Among a dozen other languages, I still frequently develop in VB as I have a huge code library for it (crawling back into the 90's) and it still works well as a general Swiss Army knife tool. I have seen the community plummet though and of course it's rapidly fading in it's significance.

Javascript however is on a meteoric rise development wise. It seems it is being adapted to anything possible and I see regular talk of it being used server side now too.

Yet supposedly they both dropped similar amounts? I'm surprised VB didn't drop more, and Javascript "dropped" at all.
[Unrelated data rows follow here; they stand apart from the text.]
-- ==== Sys2Proof/Laws/State.lean ====
section
/-! SUPPORT. One lemma per field per update of the state, and one per read of a part an update leaves alone; all by rfl. -/

namespace Sys2Proof.Machine

/-! ## `setPc` -/

@[simp] theorem State.setPc_mem (s : State) (t : Word) : (s.setPc t).mem = s.mem := rfl
@[simp] theorem State.setPc_V (s : State) (t : Word) : (s.setPc t).V = s.V := rfl
@[simp] theorem State.setPc_I (s : State) (t : Word) : (s.setPc t).I = s.I := rfl
@[simp] theorem State.setPc_pc (s : State) (t : Word) : (s.setPc t).pc = t := rfl
@[simp] theorem State.setPc_stack (s : State) (t : Word) : (s.setPc t).stack = s.stack := rfl
@[simp] theorem State.setPc_sp (s : State) (t : Word) : (s.setPc t).sp = s.sp := rfl
@[simp] theorem State.setPc_dt (s : State) (t : Word) : (s.setPc t).dt = s.dt := rfl
@[simp] theorem State.setPc_st (s : State) (t : Word) : (s.setPc t).st = s.st := rfl
@[simp] theorem State.setPc_keypad (s : State) (t : Word) : (s.setPc t).keypad = s.keypad := rfl
@[simp] theorem State.setPc_fb (s : State) (t : Word) : (s.setPc t).fb = s.fb := rfl
@[simp] theorem State.setPc_env (s : State) (t : Word) : (s.setPc t).env = s.env := rfl
@[simp] theorem State.setPc_reg (s : State) (t : Word) (r' : Nibble) : (s.setPc t).reg r' = s.reg r' := rfl
@[simp] theorem State.setPc_memRead (s : State) (t : Word) (a' : Nat) : (s.setPc t).memRead a' = s.memRead a' := rfl
@[simp] theorem State.setPc_slot (s : State) (t : Word) (k : Nat) : (s.setPc t).slot k = s.slot k := rfl
@[simp] theorem State.setPc_pixel (s : State) (t : Word) (x' y' : Nat) : (s.setPc t).pixel x' y' = s.pixel x' y' := rfl
@[simp] theorem State.setPc_keyDown (s : State) (t : Word) (k : Nat) : (s.setPc t).keyDown k = s.keyDown k := rfl
@[simp] theorem State.setPc_effAddr (s : State) (t : Word) (k : Nat) : (s.setPc t).effAddr k = s.effAddr k := rfl

/-! ## `setI` -/

@[simp] theorem State.setI_mem (s : State) (w : Word) : (s.setI w).mem = s.mem := rfl
@[simp] theorem State.setI_V (s : State) (w : Word) : (s.setI w).V = s.V := rfl
@[simp] theorem State.setI_I (s : State) (w : Word) : (s.setI w).I = w := rfl
@[simp] theorem State.setI_pc (s : State) (w : Word) : (s.setI w).pc = s.pc := rfl
@[simp] theorem State.setI_stack (s : State) (w : Word) : (s.setI w).stack = s.stack := rfl
@[simp] theorem State.setI_sp (s : State) (w : Word) : (s.setI w).sp = s.sp := rfl
@[simp] theorem State.setI_dt (s : State) (w : Word) : (s.setI w).dt = s.dt := rfl
@[simp] theorem State.setI_st (s : State) (w : Word) : (s.setI w).st = s.st := rfl
@[simp] theorem State.setI_keypad (s : State) (w : Word) : (s.setI w).keypad = s.keypad := rfl
@[simp] theorem State.setI_fb (s : State) (w : Word) : (s.setI w).fb = s.fb := rfl
@[simp] theorem State.setI_env (s : State) (w : Word) : (s.setI w).env = s.env := rfl
@[simp] theorem State.setI_reg (s : State) (w : Word) (r' : Nibble) : (s.setI w).reg r' = s.reg r' := rfl
@[simp] theorem State.setI_memRead (s : State) (w : Word) (a' : Nat) : (s.setI w).memRead a' = s.memRead a' := rfl
@[simp] theorem State.setI_slot (s : State) (w : Word) (k : Nat) : (s.setI w).slot k = s.slot k := rfl
@[simp] theorem State.setI_pixel (s : State) (w : Word) (x' y' : Nat) : (s.setI w).pixel x' y' = s.pixel x' y' := rfl
@[simp] theorem State.setI_fetchWord (s : State) (w : Word) : (s.setI w).fetchWord = s.fetchWord := rfl
@[simp] theorem State.setI_keyDown (s : State) (w : Word) (k : Nat) : (s.setI w).keyDown k = s.keyDown k := rfl

/-! ## `setSp` -/

@[simp] theorem State.setSp_mem (s : State) (n : Byte) : (s.setSp n).mem = s.mem := rfl
@[simp] theorem State.setSp_V (s : State) (n : Byte) : (s.setSp n).V = s.V := rfl
@[simp] theorem State.setSp_I (s : State) (n : Byte) : (s.setSp n).I = s.I := rfl
@[simp] theorem State.setSp_pc (s : State) (n : Byte) : (s.setSp n).pc = s.pc := rfl
@[simp] theorem State.setSp_stack (s : State) (n : Byte) : (s.setSp n).stack = s.stack := rfl
@[simp] theorem State.setSp_sp (s : State) (n : Byte) : (s.setSp n).sp = n := rfl
@[simp] theorem State.setSp_dt (s : State) (n : Byte) : (s.setSp n).dt = s.dt := rfl
@[simp] theorem State.setSp_st (s : State) (n : Byte) : (s.setSp n).st = s.st := rfl
@[simp] theorem State.setSp_keypad (s : State) (n : Byte) : (s.setSp n).keypad = s.keypad := rfl
@[simp] theorem State.setSp_fb (s : State) (n : Byte) : (s.setSp n).fb = s.fb := rfl
@[simp] theorem State.setSp_env (s : State) (n : Byte) : (s.setSp n).env = s.env := rfl
@[simp] theorem State.setSp_reg (s : State) (n : Byte) (r' : Nibble) : (s.setSp n).reg r' = s.reg r' := rfl
@[simp] theorem State.setSp_memRead (s : State) (n : Byte) (a' : Nat) : (s.setSp n).memRead a' = s.memRead a' := rfl
@[simp] theorem State.setSp_slot (s : State) (n : Byte) (k : Nat) : (s.setSp n).slot k = s.slot k := rfl
@[simp] theorem State.setSp_pixel (s : State) (n : Byte) (x' y' : Nat) : (s.setSp n).pixel x' y' = s.pixel x' y' := rfl
@[simp] theorem State.setSp_fetchWord (s : State) (n : Byte) : (s.setSp n).fetchWord = s.fetchWord := rfl
@[simp] theorem State.setSp_keyDown (s : State) (n : Byte) (k : Nat) : (s.setSp n).keyDown k = s.keyDown k := rfl
@[simp] theorem State.setSp_effAddr (s : State) (n : Byte) (k : Nat) : (s.setSp n).effAddr k = s.effAddr k := rfl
Maybe interfacing to javascript libraries has replaced actual new javascript development and people search for, for instance, "jquery" instead of javascript.
That could very well be the case. Perhaps its position was artificially high as well. The transition from static to dynamic web pages forced a glut of developers to learn it, and hence a lot of searches for answers. Maybe this is just a sign than we're all getting more seasoned in the language on average.
That seems to be the main problems with these metrics. They aren't looking at the popular libraries that make use of the language. If I search "Android OpenGL development" it should count as a query directed at Java. This survey doesn't seem to do that though.
Could Python be capturing the dissidents of Java?
I'm extremely dubious of a metric that claims JavaScript and Delphi have the same market penetration.
The article comments with respect to Python: "What is surprising is that several factors might have argued against a break-out year for Python: Two incompatible versions of the language and the uncertain fate of the Unladen Swallow project."

The two "incompatible" versions of Python, presumably Python 2 and Python 3, is really an indication of the strength and foresight of the Python developers and users. Python 3 has new features, new libraries, and is missing some of the cruft of Python 2. I see this a sign of vibrant growth and long term viability, not of weakness.

The article did not mention the PyPy project, python in python targeting performance on a par or better than CPython. It's Python 2 compatible at the moment, and a lovely piece of work. There will be a webcast Stanford talk by Armin Ringo, one of the developers, on the PyPy system on March 2, 4:15PM Pacific. http://ee380.stanford.edu.

And, frankly, I do not see how the "uncertain fate of the Unladen Swallow project" has anything to do with the acceptance of Python.